Главное возражение Деррида состоит в том, что Гуссерль соблазнился основным представлением западной метафизики, согласно которому идеальность тождественного, идентичного себе значения обладает достоверностью только благодаря живому присутствию непосредственного, интуитивно доступного переживания во внутреннем, субъективности, трансцендентально очищенной от всех эмпирических примесей; иначе вряд ли Гуссерль мог обмануться, считая, что в истоке «абсолютного присутствия» открывается разность, временность и инакость — то, что Деррида характеризует как пассивное различие и как дифференциацию, процесс различения, длящийся во времени, «отсроченный». Это «еще-нет» в пока что скрытой, потенциальной, еще предстоящей современности составляет фон для отсылок, без которых вообще ничто не могло бы быть воспринято как современное. Деррида подчеркивает, что интенцию значения всегда может поглотить интуиция, если она работает; интенция сливается с ней и растворяется в ней. Интуитивное озарение никогда не сможет оплатить вексель интенции значения, выставленный выражением. В гораздо большей степени временной сдвиг и инакость являются конститутивными как для значащей функции языкового выражения, которое, разумеется, должно оставаться понятным как раз при отсутствии того, к чему относятся подразумеваемое и сказанное; так и для структур предметного опыта, которые можно идентифицировать и зафиксировать как нечто «воспринимаемое сейчас», только если иметь в виду, что когда-то появится тот, кто займется интерпретацией и преодолеет актуальное переживание отсутствующего в данный момент выражения.

В основе каждого восприятия лежит структура повторения, которую сам Гуссерль исследовал в понятиях предвосхищения и запоминания. Гуссерль не признает, что эта структура наглядного представления становится возможной только благодаря символизирующей силе или самопредставляющей функции знака. Выражение в субстратной, не подлежащей сублимации формальности зрительно воспринимаемого знака демонстрирует неизбежную разность, с одной стороны, между ним и тем, что он заменяет — его значением; и с другой стороны, между сферой артикулированных посредством языка значений и сферой внутреннего мира, к которой принадлежат говорящий и слушающий с их переживаниями, но также и речь, прежде всего ее предметы. Деррида интерпретирует внутренне дифференцированное отношение выражения, значения и переживания как трещину, пропускающую свет языка, средствами которого в мире только и может что-то присутствовать или наличествовать в качестве чего-либо. Только выражение и значение вместе взятые могут представлять что-то — и эту символическую репрезентацию Деррида понимает как процесс проявления, как отсрочку, активное отсутствие и скрытое состояние, проявляющееся в структуре представления и явления в акте созерцания.

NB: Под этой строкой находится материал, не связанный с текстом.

@[simp] theorem State.setCp_ident (s : State) (c : Nat) (v : Cp) : (s.setCp c v).ident = s.ident := rfl
@[simp] theorem State.setCp_tick (s : State) (c : Nat) (v : Cp) : (s.setCp c v).tick = s.tick := rfl
@[simp] theorem State.setCp_turn (s : State) (c : Nat) (v : Cp) : (s.setCp c v).turn = s.turn := rfl
@[simp] theorem State.setCp_tsc (s : State) (c : Nat) (v : Cp) : (s.setCp c v).tsc = s.tsc := rfl
@[simp] theorem State.setCp_regs (s : State) (c : Nat) (v : Cp) : (s.setCp c v).regs = s.regs := rfl
@[simp] theorem State.setCp_mem (s : State) (c : Nat) (v : Cp) : (s.setCp c v).mem = s.mem := rfl
@[simp] theorem State.setCp_tags (s : State) (c : Nat) (v : Cp) : (s.setCp c v).tags = s.tags := rfl
@[simp] theorem State.setCp_relVec (s : State) (c : Nat) (v : Cp) : (s.setCp c v).relVec = s.relVec := rfl
@[simp] theorem State.setCp_ctxs (s : State) (c : Nat) (v : Cp) : (s.setCp c v).ctxs = s.ctxs := rfl
@[simp] theorem State.setCp_iss (s : State) (c : Nat) (v : Cp) : (s.setCp c v).iss = s.iss := rfl
@[simp] theorem State.setCp_tiles (s : State) (c : Nat) (v : Cp) : (s.setCp c v).tiles = s.tiles := rfl
@[simp] theorem State.setCp_clusters (s : State) (c : Nat) (v : Cp) : (s.setCp c v).clusters = s.clusters := rfl
@[simp] theorem State.setCp_live (s : State) (c : Nat) (v : Cp) : (s.setCp c v).live = s.live := rfl
@[simp] theorem State.setCp_launches (s : State) (c : Nat) (v : Cp) : (s.setCp c v).launches = s.launches := rfl
@[simp] theorem State.setCp_images (s : State) (c : Nat) (v : Cp) : (s.setCp c v).images = s.images := rfl
@[simp] theorem State.setCp_serials (s : State) (c : Nat) (v : Cp) : (s.setCp c v).serials = s.serials := rfl
@[simp] theorem State.setCp_links (s : State) (c : Nat) (v : Cp) : (s.setCp c v).links = s.links := rfl
@[simp] theorem State.setCp_net (s : State) (c : Nat) (v : Cp) : (s.setCp c v).net = s.net := rfl
@[simp] theorem State.setCp_efts (s : State) (c : Nat) (v : Cp) : (s.setCp c v).efts = s.efts := rfl
@[simp] theorem State.setCp_cur (s : State) (c : Nat) (v : Cp) : (s.setCp c v).cur = s.cur := rfl
@[simp] theorem State.setCp_seqrs (s : State) (c : Nat) (v : Cp) : (s.setCp c v).seqrs = s.seqrs := rfl
@[simp] theorem State.setCp_tlb (s : State) (c : Nat) (v : Cp) : (s.setCp c v).tlb = s.tlb := rfl
@[simp] theorem State.setCp_access (s : State) (c : Nat) (v : Cp) : (s.setCp c v).access = s.access := rfl
@[simp] theorem State.setCp_barX (s : State) (c : Nat) (v : Cp) : (s.setCp c v).barX = s.barX := rfl
@[simp] theorem State.setCp_pfDown (s : State) (c : Nat) (v : Cp) : (s.setCp c v).pfDown = s.pfDown := rfl
@[simp] theorem State.setCp_streams (s : State) (c : Nat) (v : Cp) : (s.setCp c v).streams = s.streams := rfl
@[simp] theorem State.setCp_recq (s : State) (c : Nat) (v : Cp) : (s.setCp c v).recq = s.recq := rfl
@[simp] theorem State.setCp_recAt (s : State) (c : Nat) (v : Cp) : (s.setCp c v).recAt = s.recAt := rfl
@[simp] theorem State.setCp_recHeld (s : State) (c : Nat) (v : Cp) : (s.setCp c v).recHeld = s.recHeld := rfl
@[simp] theorem State.setCp_recGone (s : State) (c : Nat) (v : Cp) : (s.setCp c v).recGone = s.recGone := rfl
@[simp] theorem State.setCp_lost (s : State) (c : Nat) (v : Cp) : (s.setCp c v).lost = s.lost := rfl
@[simp] theorem State.setCp_msix (s : State) (c : Nat) (v : Cp) : (s.setCp c v).msix = s.msix := rfl
@[simp] theorem State.setCp_powerK (s : State) (c : Nat) (v : Cp) : (s.setCp c v).powerK = s.powerK := rfl
@[simp] theorem State.setCp_alerts (s : State) (c : Nat) (v : Cp) : (s.setCp c v).alerts = s.alerts := rfl
@[simp] theorem State.setCp_rowActs (s : State) (c : Nat) (v : Cp) : (s.setCp c v).rowActs = s.rowActs := rfl
@[simp] theorem State.setCp_resp (s : State) (c : Nat) (v : Cp) : (s.setCp c v).resp = s.resp := rfl
@[simp] theorem State.setCp_events (s : State) (c : Nat) (v : Cp) : (s.setCp c v).events = s.events := rfl
@[simp] theorem State.setCp_nextRid (s : State) (c : Nat) (v : Cp) : (s.setCp c v).nextRid = s.nextRid := rfl
@[simp] theorem State.setCp_wins (s : State) (c : Nat) (v : Cp) : (s.setCp c v).wins = s.wins := rfl
@[simp] theorem State.setCp_nextCard (s : State) (c : Nat) (v : Cp) : (s.setCp c v).nextCard = s.nextCard := rfl
@[simp] theorem State.setCp_stalled (s : State) (c : Nat) (v : Cp) : (s.setCp c v).stalled = s.stalled := rfl
@[simp] theorem State.setCp_autoq (s : State) (c : Nat) (v : Cp) : (s.setCp c v).autoq = s.autoq := rfl

@[simp] theorem State.setCtx_ident (s : State) (ck : Nat) (c : Ctx) : (s.setCtx ck c).ident = s.ident := rfl
@[simp] theorem State.setCtx_tick (s : State) (ck : Nat) (c : Ctx) : (s.setCtx ck c).tick = s.tick := rfl
@[simp] theorem State.setCtx_turn (s : State) (ck : Nat) (c : Ctx) : (s.setCtx ck c).turn = s.turn := rfl
@[simp] theorem State.setCtx_tsc (s : State) (ck : Nat) (c : Ctx) : (s.setCtx ck c).tsc = s.tsc := rfl
@[simp] theorem State.setCtx_regs (s : State) (ck : Nat) (c : Ctx) : (s.setCtx ck c).regs = s.regs := rfl
@[simp] theorem State.setCtx_mem (s : State) (ck : Nat) (c : Ctx) : (s.setCtx ck c).mem = s.mem := rfl
@[simp] theorem State.setCtx_tags (s : State) (ck : Nat) (c : Ctx) : (s.setCtx ck c).tags = s.tags := rfl
@[simp] theorem State.setCtx_relVec (s : State) (ck : Nat) (c : Ctx) : (s.setCtx ck c).relVec = s.relVec := rfl
@[simp] theorem State.setCtx_iss (s : State) (ck : Nat) (c : Ctx) : (s.setCtx ck c).iss = s.iss := rfl
@[simp] theorem State.setCtx_tiles (s : State) (ck : Nat) (c : Ctx) : (s.setCtx ck c).tiles = s.tiles := rfl
@[simp] theorem State.setCtx_clusters (s : State) (ck : Nat) (c : Ctx) : (s.setCtx ck c).clusters = s.clusters := rfl
@[simp] theorem State.setCtx_live (s : State) (ck : Nat) (c : Ctx) : (s.setCtx ck c).live = s.live := rfl
@[simp] theorem State.setCtx_launches (s : State) (ck : Nat) (c : Ctx) : (s.setCtx ck c).launches = s.launches := rfl
@[simp] theorem State.setCtx_images (s : State) (ck : Nat) (c : Ctx) : (s.setCtx ck c).images = s.images := rfl
@[simp] theorem State.setCtx_serials (s : State) (ck : Nat) (c : Ctx) : (s.setCtx ck c).serials = s.serials := rfl
@[simp] theorem State.setCtx_cps (s : State) (ck : Nat) (c : Ctx) : (s.setCtx ck c).cps = s.cps := rfl
@[simp] theorem State.setCtx_links (s : State) (ck : Nat) (c : Ctx) : (s.setCtx ck c).links = s.links := rfl
@[simp] theorem State.setCtx_net (s : State) (ck : Nat) (c : Ctx) : (s.setCtx ck c).net = s.net := rfl
@[simp] theorem State.setCtx_efts (s : State) (ck : Nat) (c : Ctx) : (s.setCtx ck c).efts = s.efts := rfl
@[simp] theorem State.setCtx_cur (s : State) (ck : Nat) (c : Ctx) : (s.setCtx ck c).cur = s.cur := rfl
@[simp] theorem State.setCtx_seqrs (s : State) (ck : Nat) (c : Ctx) : (s.setCtx ck c).seqrs = s.seqrs := rfl
@[simp] theorem State.setCtx_tlb (s : State) (ck : Nat) (c : Ctx) : (s.setCtx ck c).tlb = s.tlb := rfl
@[simp] theorem State.setCtx_access (s : State) (ck : Nat) (c : Ctx) : (s.setCtx ck c).access = s.access := rfl
@[simp] theorem State.setCtx_barX (s : State) (ck : Nat) (c : Ctx) : (s.setCtx ck c).barX = s.barX := rfl
@[simp] theorem State.setCtx_pfDown (s : State) (ck : Nat) (c : Ctx) : (s.setCtx ck c).pfDown = s.pfDown := rfl
@[simp] theorem State.setCtx_streams (s : State) (ck : Nat) (c : Ctx) : (s.setCtx ck c).streams = s.streams := rfl
@[simp] theorem State.setCtx_recq (s : State) (ck : Nat) (c : Ctx) : (s.setCtx ck c).recq = s.recq := rfl
@[simp] theorem State.setCtx_recAt (s : State) (ck : Nat) (c : Ctx) : (s.setCtx ck c).recAt = s.recAt := rfl
@[simp] theorem State.setCtx_recHeld (s : State) (ck : Nat) (c : Ctx) : (s.setCtx ck c).recHeld = s.recHeld := rfl
@[simp] theorem State.setCtx_recGone (s : State) (ck : Nat) (c : Ctx) : (s.setCtx ck c).recGone = s.recGone := rfl
@[simp] theorem State.setCtx_lost (s : State) (ck : Nat) (c : Ctx) : (s.setCtx ck c).lost = s.lost := rfl
@[simp] theorem State.setCtx_msix (s : State) (ck : Nat) (c : Ctx) : (s.setCtx ck c).msix = s.msix := rfl
@[simp] theorem State.setCtx_powerK (s : State) (ck : Nat) (c : Ctx) : (s.setCtx ck c).powerK = s.powerK := rfl
@[simp] theorem State.setCtx_alerts (s : State) (ck : Nat) (c : Ctx) : (s.setCtx ck c).alerts = s.alerts := rfl
@[simp] theorem State.setCtx_rowActs (s : State) (ck : Nat) (c : Ctx) : (s.setCtx ck c).rowActs = s.rowActs := rfl
@[simp] theorem State.setCtx_resp (s : State) (ck : Nat) (c : Ctx) : (s.setCtx ck c).resp = s.resp := rfl
@[simp] theorem State.setCtx_events (s : State) (ck : Nat) (c : Ctx) : (s.setCtx ck c).events = s.events := rfl
@[simp] theorem State.setCtx_nextRid (s : State) (ck : Nat) (c : Ctx) : (s.setCtx ck c).nextRid = s.nextRid := rfl
@[simp] theorem State.setCtx_wins (s : State) (ck : Nat) (c : Ctx) : (s.setCtx ck c).wins = s.wins := rfl
@[simp] theorem State.setCtx_nextCard (s : State) (ck : Nat) (c : Ctx) : (s.setCtx ck c).nextCard = s.nextCard := rfl
@[simp] theorem State.setCtx_stalled (s : State) (ck : Nat) (c : Ctx) : (s.setCtx ck c).stalled = s.stalled := rfl
@[simp] theorem State.setCtx_autoq (s : State) (ck : Nat) (c : Ctx) : (s.setCtx ck c).autoq = s.autoq := rfl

Гуссерль не увидел внутренней взаимосвязи между структурой повторения и заместительной функцией языкового знака; чтобы объяснить это, Деррида ссылается на замечание Гуссерля: «в словесных представлениях, сопровождающих и поддерживающих мое бессловесное мышление, я каждый раз фантазирую словами, сказанными моим собственным голосом» [31]. Деррида между тем убежден, что Гуссерль пренебрег субстратным характером языкового знака как несущественным моментом только потому, что в западной традиции звуковая форма пользуется сомнительным преимуществом перед письменной, а фонетическое воплощение — перед графической записью. Беглая прозрачность голоса содействует ассимиляции слова по выраженному значению. Ведь уже Гердер указал на своеобразную «связь с собой», заложенную в процессе слушания собственной речи. Как Гердер (и Гелен), Деррида подчеркивает интимность и прозрачность, абсолютную близость выражения, которому дают жизнь одновременно мое дыхание и моя интенция значения.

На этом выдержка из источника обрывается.